# Misting HOT brick house



## ptf18+6 (Dec 8, 2021)

In East Texas the temperatures are into the 100's...and no "relief in sight". Typical East Texas summer....

We have a light brown colored brick on the exterior of the house. By late afternoon the brick is "cooking" being that the Sun is beating down on the house.

We have a water well. Water temp is about 59*.

I'm "thinking" of hanging some "misters" along the roof soffit and running well water thru them. The misters would "gently" spray the brick.

Maybe use a timer so that the misting action would run from say.. from noon till 6 pm. Or until the Sun is not shining on the house.

Thoughts?


----------



## Boy_meets_lawn (Sep 27, 2020)

What are you trying to accomplish? Cooling the brick so it's not baking the grass or trying to cool your house? I don't think you will gain much in the form of evaporative cooling on the exterior brick veneer of your house.


----------



## 440mag (Jan 29, 2018)

I would think some form of awning would do more to reduce the heat radiating into the home.

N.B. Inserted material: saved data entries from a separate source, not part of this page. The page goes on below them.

/-- GOVERNOR_SAMPLE: input voltage in mV, current in 0.1 A, power in W. The windows are accounted, and the clock goes down one step
where power exceeds the ceiling or the clock its limit; at 500 MHz arithmetic issue is withheld instead. -/
def State.governorSample (s : State) (mv da w : Nat) : State :=
  let l := s.lim
  let d := s.dev
  if !d.governs then s
  else
    let d1 := ((d.wr .powerVin 0 (min mv 0xFFFF)).wr .powerIin 0 (min da 0xFFFF)).wr .powerPin 0 (min w 0xFFFF)
    let high := decide (w * l.recPower > s.thermNum)
    let elec := (d.pow.elec.filter fun t => decide (d.now < t + 100000000)) ++ (if high then [d.now] else [])
    let cap := l.capacity
    let credit := if w > l.powerLimit then d.pow.credit - 20 * l.recPower * (w - l.powerLimit)
      else min cap (d.pow.credit + 5 * (l.powerLimit * l.recTherm - l.powerLimit * l.recPower))
    let d2 := (d1.sb .powerSts 0 3 high).sb .powerSts 0 4 (d.rbit .powerSts 0 4 && decide (credit < cap))
    let d3 := d2.modPow fun x =>
      { x with credit := credit, elec := elec, elecUsed := x.elecUsed && decide (2000 ≤ elec.length), energy := x.energy + 10 * w
               resumeAt := if mv < 47500 then none else x.resumeAt }
    let s3 := s.with l d3
    let tooHigh := s3.above mv w 100 || decide (l.clock > l.clockLimit)
    let since := if s3.above mv w 98 then none else some (d.pow.belowSince.getD d.now)
    if d.sarking then s3
    else if tooHigh && decide (l.clock ≥ 550) then
      s.with { l with clock := l.clock - 50 } (d3.modPow fun x => { x with belowSince := since, withheld := false })
    else s.with l (d3.modPow fun x => { x with belowSince := since, withheld := s3.above mv w 100 })

/-- Has power been below 98 % of the ceiling for 100 µs, since the last raise at the earliest (R511)? -/
def Dev.raiseDue (d : Dev) : Bool := match d.pow.belowSince with
  | some t => decide (t + 100000 ≤ d.now)
  | none => false

/-- GOVERNOR_RAISE: power has been below 98 % of the ceiling for 100 µs, and the clock is below its limit; one step for each 100 µs. -/
def State.governorRaise (s : State) : State :=
  let l := s.lim
  if !s.dev.governs || s.dev.sarking || !s.dev.raiseDue || s.dev.pow.steps ≠ 0 || l.clock ≥ l.clockLimit then s
  else s.with { l with clock := min l.clockLimit (l.clock + 50) } (s.dev.modPow fun x => { x with belowSince := some s.dev.now })

/-- ELEC_WINDOW_USED: 20 ms above H in the trailing 100 ms are used. -/
def Dev.elecWindowUsed (d : Dev) : Dev :=
  let n := (d.pow.elec.filter fun t => decide (d.now < t + 100000000)).length
  if n < 2000 then d else d.modPow fun x => { x with elecUsed := true }

/-- APEX_EXHAUSTED: the thermal credit has reached zero. -/
def State.apexExhausted (s : State) : State :=
  let d := s.dev
  if d.pow.credit ≠ 0 || s.lim.capacity = 0 || d.rbit .powerSts 0 4 then s
  else s.with s.lim (((d.sb .powerSts 0 4 true).addS .powerExhausted 0 1).eventAll 0x0023 s.lim.clock 0)

/-! ## Heat (R513, R514; 16 R480) -/

/-- THERM_ALERT_N follows the last sample: low while a junction reads 95 °C or more or the inlet above 40 °C, and after a trip. -/
def Dev.thermAlert (d : Dev) : Dev :=
  let t := d.rd .powerTemp 0
  d.sb .hostifSideband 0 3 (!(decide (190 ≤ fld t 0 8) || decide (80 < fld t 16 8) || d.pow.tripped))

/-- A thermal trip (R514). -/
def Dev.trip (d : Dev) : Dev := ((d.modPow fun x => { x with tripped := true }).thermAlert).sarkEnter 2

/-- THERMAL_SAMPLE: the hottest junction and stack and the inlet in units of 0.5 °C, and the PLDM number of the hottest sensor. -/
def State.thermalSample (s : State) (junction stack inlet sensor : Nat) : State :=
  let l := s.lim
  let d := s.dev
  if !d.governs then s
  else
    let j := min junction 255
    let k := min stack 255
    let n := min inlet 255
    let d1 := (d.wr .powerTemp 0 (mkFields [(0, 8, j), (8, 8, k), (16, 8, n)])).modPow fun x =>
      { x with inletHot := decide (80 < n) || (x.inletHot && decide (80 ≤ n))
               inletSince := if 90 < n then some (x.inletSince.getD d.now) else none }
    let was := d.rbit .powerSts 0 2
    let hot := decide (190 ≤ j) || decide (180 ≤ k)
    let cool := decide (j < 186) && decide (k < 176)
    let on := hot || (was && !cool)
    let down := hot && decide (550 ≤ l.clock)
    let up := cool && d.pow.steps != 0
    let clock := if d.sarking then l.clock else if down then l.clock - 50 else if up then min (max l.clockLimit l.clock) (l.clock + 50) else l.clock
    let steps := if d.sarking then 0 else if down then d.pow.steps + 1 else if up then d.pow.steps - 1 else d.pow.steps
    let d2 := (d1.sb .powerSts 0 2 on).modPow fun x => { x with steps := steps }
    let d3 := if on = was then d2 else d2.eventAll 0x0022 (mkFields [(0, 1, if on then 1 else 0), (8, 8, sensor)]) clock
    let d4 := d3.thermAlert
    s.with { l with clock := clock } (if j ≥ 210 || k ≥ 200 then d4.trip else d4)

/-- INLET_TRIP_TIMER: the coolant inlet has stayed above 45 °C for 10 s. -/
def Dev.inletTripTimer (d : Dev) : Dev := match d.pow.inletSince with
  | some t => if d.governs && decide (t + 10000000000 ≤ d.now) then d.trip else d
  | none => d

/-- TRIP_CLEAR: POWER_TRIP_CTRL.CLEAR is written; ignored while a sensor is too hot. -/
def Dev.tripClear (d : Dev) (v : Nat) : Dev :=
  let t := d.rd .powerTemp 0
  if !bitAt v 0 || fld t 0 8 ≥ 170 || fld t 8 8 ≥ 160 || fld t 16 8 > 80 then d
  else (d.modPow fun x => { x with tripped := false }).thermAlert

/-! ## SET_LIMITS (R515, R519) -/

/-- SET_LIMITS that runs with an OP: `ok` says which. -/
def State.limitsCmd (s : State) (q : Nat) (ok : Nat → Bool) (f : Cmd → State) : State :=
  match s.dev.running? q 0x82 with
  | none => s
  | some c => if ok (c.bits 16 0 2) then f c else s

/-- SET_LIMITS completes: its result is the clock limit in force. -/
def State.limitsEnd (s : State) (q status : Nat) : State := s.with s.lim (s.dev.finish q status s.lim.clockLimit)

/-- Set the clock and power limits (R3, R515): the thermal credit stays the same fraction of its capacity. -/
def State.setPower (s : State) (clock power : Nat) : State :=
  let l := { s.lim with clockLimit := min clock s.lim.recClock, powerLimit := min power s.lim.recPower }
  let credit := if s.lim.capacity = 0 then l.capacity else s.dev.pow.credit * l.capacity / s.lim.capacity
  s.with l (s.dev.modPow fun x => { x with credit := credit })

That is, replace the sunlight with actual shade.

Short of an HOA or spouse complaining, I could see me rigging something up with tarps, just to get me through this season and buy me time to research and save up for a retractable awning system before next summer …

Whenever I see a house out in the open I always look to see if the forebearers had had the foresight to plant a wide spreading deciduous tree on the south and west side(s) and / or corner(s) of the home ,,, especially in farm country or rural areas.

I'm rarely disappointed!


----------



## mrigney (Jun 6, 2017)

Yeah, I don't think you'd get any sensible effect from misting the brick. You would, though, have a lot of vapor drive into the your wall cavity. Obviously if your brick/house is done right you should be fine drying out, but I don't know if I'd intentionally add vapor into the cavity between the brick and my wall.

@440mag The other thing you can do is design your eaves on your house right. Our house (rural, 17 acres) has the long axis oriented east/west, so we a large south facing surface. We intentionally have no vegetation to affect sunlight on that side of the house. Instead, our window sizes and eaves are designed so that in the winter, with a low sun angle, we got direct sunlight through the south facing windows for almost the entire day. As the sun angle increases moving into summer time, the eaves strategically shade the windows, so that for peak summer months (like right now), we get no direct sunlight through those windows, but get plenty of diffuse and reflected light.


----------



## Amoo316 (Jul 8, 2021)

440mag said:


> Whenever I see a house out in the open I always look to see if the forebearers had had the foresight to plant a wide spreading deciduous tree on the south and west side(s) and / or corner(s) of the home ,,, especially in farm country or rural areas.


This is the mindset of a lot of folks who don't live in a hurricane zone and tends to be why home damage is significantly greater when an area that isn't gets a random one.

Short story, back in 2002 when I was in the Navy and bought a house in Chesapeake, VA there were 9 mature (50+) year old pines. One of the first things I did was have them taken down. We had a hurricane hit the area a year or so later, I didn't have a pine tree in my house like a lot of the neighborhood houses.

Trees blocking the sun and providing shade are great until they're not. Again it depends on your considerations. Being from Florida I saw them as a hurricane risk.


----------



## Phids (Sep 24, 2020)

Amoo316 said:


> Trees blocking the sun and providing shade are great until they're not. Again it depends on your considerations. Being from Florida I saw them as a hurricane risk.


Are you arguing for no trees near houses anywhere in the world? If it's not a hurricane, it could be a tornado....but trees near houses are like butter on bread.


----------



## Amoo316 (Jul 8, 2021)

Phids said:


> Amoo316 said:
> 
> 
> > Trees blocking the sun and providing shade are great until they're not. Again it depends on your considerations. Being from Florida I saw them as a hurricane risk.
> ...


There are "tornado alleys" just like their are hurricane zones. I'm simply suggesting there are sound reasons NOT to have trees within falling distance of houses.


----------